Eye-Fi Review

eyefi-logo

I have a dream.

In the dream I’m at a photoshoot in my studio. I’ll take a picture of a lovely model and in a moment the image will show up on my laptop across the studio.

No wires, just wireless tether.

Nikon teased me with this capability for the D200, but that wasn’t my camera. Now they have it on their D300 and D3, but you have to wear small pack on your belt and have a cable running to the camera. Remember no wires.

Well the Eye-Fi looked like the answer. Alas it is not so.

Obviously not aimed at the professional. If it was it would be a CF card and not a SD card. Seems a CF card would have been easier, because it was bigger. Also it is geared toward uploading to web photo sharing sites like Flickr, but few pros use these sites.

But I believed, and I bought an Eye-Fi and a CF card adapter. I scheduled a photoshoot with a 5′ 10″ strawberry blonde. Decked her out in lingerie, set up my lights, and put the eye-fi in my Fuji S3.

And it worked. Click the shutter, and eventually the image showed up on Flickr. And later it showed up on my computer.

“Eventually” and “later” are the problem. It took easily over five minutes per 3.5 MB file for upload. I shot over 3 hours and at the end only had 10 pictures out of 200+ images on Flickr. When I needed to review some images to make sure over powering the sun looked right, I had to take the card out and insert it into the card reader. It downloaded all 200+ images into Lightroom in less time that it took to upload 1 image via wifi.

So I’m disappointed. My dream is still just that, a dream.

4 Comments

  1. IkonTools says:

    Hi,

    I more or less agree with these comments (I assume you were shooting large/fine JPEG?), but see http://www.ikontools.com/reviews/eyefi – it can be made to work reasonably well.

    You could set the camera to shoot RAW and small/basic JPEG – that way, only the small JPEGs would be transmitted for viewing and you can transfer the RAWs later. Alternatively, you could use something like a D3 and write just small basic JPEGs to the second slot, which would contain the Eye-Fi.

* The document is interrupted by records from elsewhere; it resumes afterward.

/-- The first status of R218 that holds for a line, before the home's own report; and whether an alternative route was used. -/
def lineStatus (s : State) (w : Who) (ga : Nat) (write : Bool) : Status × Bool :=
  match homeOf s ga with
  | .absent => (.unsupported, false)
  | .remote =>
    match routeOf s w ga with
    | (.ok, d) => (.ok, d)
    | r => r
  | h =>
    let p := nbits ga 47 44
    if !(partUp s p) then (.linkLost, false)
    else
      match routeOf s w ga with
      | (.ok, d) =>
        match h with
        | .mem p off =>
          if !(ownPass s w p off write) then (.access, d)
          else if write ∧ stepProtected s w p off then (.access, d)
          else if chFenced s p off then (.faultMem, d)
          else (.ok, d)
        | .counter p _ => (if ownPass s w p winBase write then .ok else .access, d)
        | .bell _ _ _ => (.ok, d)
        | _ => (.access, d)
      | r => r

/-- A refusal by ownership recorded: a window of its page and tag opens with the ACCESS leaf, or counts on (R228, R262). -/
def denyRecord (s : State) (p page tag domain : Nat) (bell : Bool) : State :=
  let h := getHub s p
  match findIdx (fun d => d.page == page && d.tag == tag && d.doorbell == bell) h.deny 0 with
  | some (i, d) => setHub s p { h with deny := lset h.deny i { d with count := d.count + 1 } }
  | none => leaf (setHub s p { h with deny := h.deny ++ [⟨page, tag, domain, 1, s.timebase, bell⟩] }) p 48

/-- A refusal at the window of a doorbell page: its event, coalesced per 4 KiB page and tag, and the ACCESS leaf (R228, R262). -/
def windowDeny (s : State) (p ctx tag domain : Nat) : State :=
  denyRecord s p (gaOf s (memKey p (winBase + 0x200000 + 4096 * ctx))) tag domain true

/-- The events a refused line writes: ownership refusals by window, context-table accesses at once (R135, R228). -/
def denyEvents (s : State) (w : Who) (ga : Nat) (write : Bool) : State :=
  match homeOf s ga with
  | .mem p off => if ownPass s w p off write then s else denyRecord s p (ga / 0x200000 * 0x200000) w.jobTag w.domain false
  | .counter p _ =>
    if ownPass s w p winBase write then s else denyRecord s p (ga / 0x200000 * 0x200000) w.jobTag w.domain false
  | .ctxTable k _ =>
    emit s 0x0031 (srcStack k) [(8, ga / 0x200000 * 0x200000), (2, w.jobTag), (1, w.domain)]
  | _ => s

/-- The partition of a line is one of the package's that is out of service. -/
def homeDown (s : State) (ga : Nat) : Bool :=
  match homeOf s ga with
  | .remote => false
  | .absent => false
  | _ => !(partUp s (nbits ga 47 44))

/-- The status of an access to a line, with what the refusal leaves: at the target its record (R228), on the way the record of
the hub that fails the packet (R297, R301). An issuer without a route reaches no target, so it leaves none. -/
def checkLine (s : State) (w : Who) (ga : Nat) (write : Bool) : Status × Bool × State :=
  let r := lineStatus s w ga write
  (r.1, r.2,
    if r.1 = .access ∧ (routeOf s w ga).1 = .ok then denyEvents s w ga write
    else if r.1 = .linkLost ∧ !(homeDown s ga) then pathLost s (pathOf s w ga) ga w.domain
    else s)

/-- DEGRADED_ROUTE noted for the operation a packet belongs to (R277, R299). -/
def noteDegraded (s : State) (w : Who) (d : Bool) : State :=
  match d, w.op with
  | true, some (p, o) =>
    let h := getHub s p
    match mfind h.ops o with
    | some x => setHub s p { h with ops := mput o { x with cflags := x.cflags ||| 64 } h.ops }
    | none => s
  | _, _ => s

/-- The status another package answers with, and the counter advanced: free, as that package is not modelled. -/
def remoteStatus (s : State) : Status × State :=
  (match Config.freeNat s.free % 4 with
   | 0 => .ok
   | 1 => .access
   | 2 => .faultMem
   | _ => .linkLost, { s with free := s.free + 1 })

/-- A line of free bytes. -/
def freeLine (tag ga : Nat) : BitVec 512 :=
  BitVec.ofNat 512 (ofBytes ((List.range 64).map (fun i => Config.freeByte tag (ga + i))))

/-- Bytes counted at the stack that holds a partition offset, if a stack does (R159). -/
def stackCount (s : State) (p off rd wr : Nat) : State :=
  if stkBase ≤ off ∧ off < stkEnd then
    let k := 4 * p + (off - stkBase) / 2 ^ 37
    let x := getStack s k
    setStack s k { x with bytesRead := x.bytesRead + rd, bytesWritten := x.bytesWritten + wr }
  else s

/-- An arrival counter (R244). -/
def getArr (s : State) (p i : Nat) : Word32 := mget 0 (getHub s p).arr i

/-- An arrival counter set, and the WAITC waits it meets (R124, R246). -/
def setArr (s : State) (p i : Nat) (v : Word32) : State :=
  let h := getHub s p
  wakeArr (setHub s p { h with arr := mput i v h.arr }) p i v

/-- A 4-byte load or store of an arrival counter (R245); any other width is ACCESS. -/
def counterLoad (s : State) (w : Who) (ga n : Nat) : Status × Bool × Nat × State :=
  let (st, d, s) := checkLine s w ga false
  match st, homeOf s ga with
  | .ok, .counter p i => if n = 4 then (.ok, d, (getArr s p i).toNat, s) else (.access, d, 0, s)
  | .ok, _ => (.access, d, 0, s)
  | st, _ => (st, d, 0, s)

def counterStore (s : State) (w : Who) (ga n v : Nat) : Status × Bool × State :=
  let (st, d, s) := checkLine s w ga true
  match st, homeOf s ga with
  | .ok, .counter p i => if n = 4 then (.ok, d, setArr s p i (BitVec.ofNat 32 v)) else (.access, d, s)
  | .ok, _ => (.access, d, s)
  | st, _ => (st, d, s)

/-- A gather read of n bytes: the 32-byte units it touches, as a byte mask of the line (R210). -/
def gatherMask (ga n : Nat) : Nat :=
  (if ga % 64 < 32 then 2 ^ 32 - 1 else 0) + (if ga % 64 + n > 32 then (2 ^ 32 - 1) * 2 ^ 32 else 0)

/-- A read of n bytes within one line at its home: status, degraded, the line (R218, R232). Through the gather port of an HBM
controller it touches only the 32-byte units it needs (R210). A doorbell page and a counter answer as R245 and R262 say. -/
def lineReadN (s : State) (w : Who) (ga n : Nat) (gather : Bool) : Status × Bool × BitVec 512 × State :=
  let s := segSettle s ga
  match homeOf s ga with
  | .counter _ _ =>
    let (st, d, v, s) := counterLoad s w ga n
    (st, d, BitVec.ofNat 512 (v * 2 ^ (8 * (ga % 64))), s)
  | _ =>
    let (st, d, s) := checkLine s w (ga / 64 * 64) false
    if st ≠ .ok then (st, d, 0, s)
    else match homeOf s ga with
      | .mem p off =>
        let k := memKey p (off / 64 * 64)
        if ueIn s k (if gather ∧ off < hbmEnd then gatherMask ga n else 2 ^ 64 - 1) then (.faultMem, d, 0, s)
        else (.ok, d, BitVec.ofNat 512 (memRead s k 64), stackCount s p off 64 0)
      | .bell p ctx off =>
        if windowOk s p ctx w.jobTag w.domain then
          (.ok, d, BitVec.ofNat 512 ((List.range 8).foldl (fun a i =>
            a + (bellLoad s p ctx (off / 64 * 64 + 8 * i)).toNat * 2 ^ (64 * i)) 0), s)
        else (.access, d, 0, windowDeny s p ctx w.jobTag w.domain)
      | .remote =>
        let (st, s) := remoteStatus s
        (st, d, freeLine s.free ga, s)
      | _ => (.access, d, 0, s)

/-- A whole line read at its home (R218, R232). -/
def lineRead (s : State) (w : Who) (ga : Nat) : Status × Bool × BitVec 512 × State := lineReadN s w (ga / 64 * 64) 64 false

/-- The words of a line that a mask covers wholly leave their error state; a partly covered one refuses the write (R212). -/
def ueCover (s : State) (k mask : Nat) : Option State :=
  if (List.range 8).any (fun i =>
      (mfind s.ue (k / 8 + i)).isSome && nbits mask (8 * i + 7) (8 * i) != 0 && nbits mask (8 * i + 7) (8 * i) != 255) then none
  else some { s with ue := s.ue.filter (fun c =>
    !(k / 8 ≤ c.1 && c.1 < k / 8 + 8 && nbits mask (8 * (c.1 - k / 8) + 7) (8 * (c.1 - k / 8)) == 255)) }

/-- A masked line write at its home (R218, R232, R212). A doorbell page and a counter take it as R245, R258 and R262 say. -/
def lineWrite (s : State) (w : Who) (ga mask : Nat) (v : BitVec 512) : Status × Bool × State :=
  let s := segSettle s ga
  let b := maskSpan mask
  match homeOf s ga with
  | .counter _ _ =>
    counterStore s w (ga / 64 * 64 + b.1) (if b.1 % 4 = 0 then b.2 else 0) (fld v (8 * b.1 + 31) (8 * b.1))
  | _ =>
    let (st, d, s) := checkLine s w ga true
    if st ≠ .ok then (st, d, s)
    else match homeOf s ga with
      | .mem p off =>
        let k := memKey p (off / 64 * 64)
        match ueCover s k mask with
        | none => (.faultMem, d, s)
        | some s => (.ok, d, stackCount (memWriteMask s k 64 mask v.toNat) p off 0 (((List.range 64).filter (nbit mask)).length))
      | .bell p ctx off =>
        if windowOk s p ctx w.jobTag w.domain then
          (.ok, d, (bellWrite s p ctx (off / 64 * 64 + b.1) b.2 (BitVec.ofNat 64 (fld v (8 * b.1 + 63) (8 * b.1)))).2)
        else (.access, d, windowDeny s p ctx w.jobTag w.domain)
      | .remote =>
        let (st, s) := remoteStatus s
        (st, d, s)
      | _ => (.access, d, s)

/-- The width in bits of an atomic operation, in the order of ATOM's MINOR (R233). -/
def atomWidth (op : Nat) : Nat := if op = 0 ∨ op = 2 ∨ op = 3 ∨ op = 5 then 32 else 64

/-- The new value of an atomic (R233). -/
def atomNew (op : Nat) (old v cmp : Nat) : Nat :=
  match op with
  | 0 => (old + v) % 2 ^ 32
  | 1 => (old + v) % 2 ^ 64
  | 2 => (fpAdd (dec32 (BitVec.ofNat 32 old)) (dec32 (BitVec.ofNat 32 v))).1.toNat
  | 3 => if sgn 32 old ≤ sgn 32 v then old else v % 2 ^ 32
  | 4 => if sgn 64 old ≤ sgn 64 v then old else v
  | 5 => if sgn 32 old ≥ sgn 32 v then old else v % 2 ^ 32
  | 6 => if sgn 64 old ≥ sgn 64 v then old else v
  | 7 => v
  | 8 => if old = cmp then v else old
  | 9 => old &&& v
  | 10 => old ||| v
  | _ => old ^^^ v

/-- An atomic at its target hub: status, degraded, old value (R233, R245). -/
def atomicAt (s : State) (w : Who) (ga op v cmp : Nat) : Status × Bool × Nat × State :=
  let s := segSettle s ga
  let (st, d, s) := checkLine s w ga true
  if st ≠ .ok then (st, d, 0, s)
  else match homeOf s ga with
    | .mem p off =>
      let n := atomWidth op / 8
      let k := memKey p off
      let word := k / 8 * 8
      if (mfind s.ue (word / 8)).isSome then (.faultMem, d, 0, s)
      else
        let old := memRead s k n
        (.ok, d, old, stackCount (memWriteMask s k n (2 ^ n - 1) (atomNew op old (v % 2 ^ (8 * n)) cmp)) p off n n)
    | .counter p i =>
      if op = 0 then
        let old := (getArr s p i).toNat
        (.ok, d, old, setArr s p i (BitVec.ofNat 32 (atomNew 0 old v 0)))
      else (.access, d, 0, s)
    | .bell p ctx _ => (.access, d, 0, windowDeny s p ctx w.jobTag w.domain)
    | .remote =>
      let (st, s) := remoteStatus s
      (st, d, fld (Config.freeWord s.free) (atomWidth op - 1) 0, s)
    | _ => (.access, d, 0, s)

/-- The signed 32-bit difference (value − threshold) is at least 0 (R102, R246). -/
def reached (v thr : Word32) : Bool := !((v - thr).getLsbD 31)

end Sys2Proof.Machine
end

    If you’re finding range a problem, I use a pocket router (D-Link DWL-G730AP) and a battery pack, both in my pocket, to “bridge” a connection between the Eye-Fi and my main router. That way, signal strength remains high. I’ll probably write an article on that soon…

    Regards,
    Jon

  2. Ron says:

    Jon:

    Thanks for the comment and the article. I’m a believer in shooting RAW, but don’t do it on my S3 because the RAW files are huge, 25+MB, and the card writer is slow. So I shoot JPEG and don’t have the option of a smaller JPEG.

    I’ll tried to figure out the local upload option. I seems I have that configured, but it still seems to upload and then download to the computer.

    Ron

  3. lgonzales says:

    Ron,

    I am not sure why you were experiencing such lethargic transfer rates. This is not typical or acceptable performance. I am aware of many photographers that are using the Eye-Fi Card in the studio to review images and make adjustments.

    The Eye-Fi Card is not limited to uploading to the web. For a studio it would be best to use “local” or “upload to computer only” mode. Thus avoiding any web uploading bandwidth issues. In “local” mode the Eye-Fi Card transfers the images to your computer over your WiFi through your router.

    To set your Eye-Fi Card to upload to your computer only, just log into the Eye-Fi Manger, go to the settings tab and choose “Upload to Web” and choose “Do not share photos online”.

    Give that a try, I am confident you will see an improvement.

  4. Ron says:

    I’ll give that a try at my next shoot.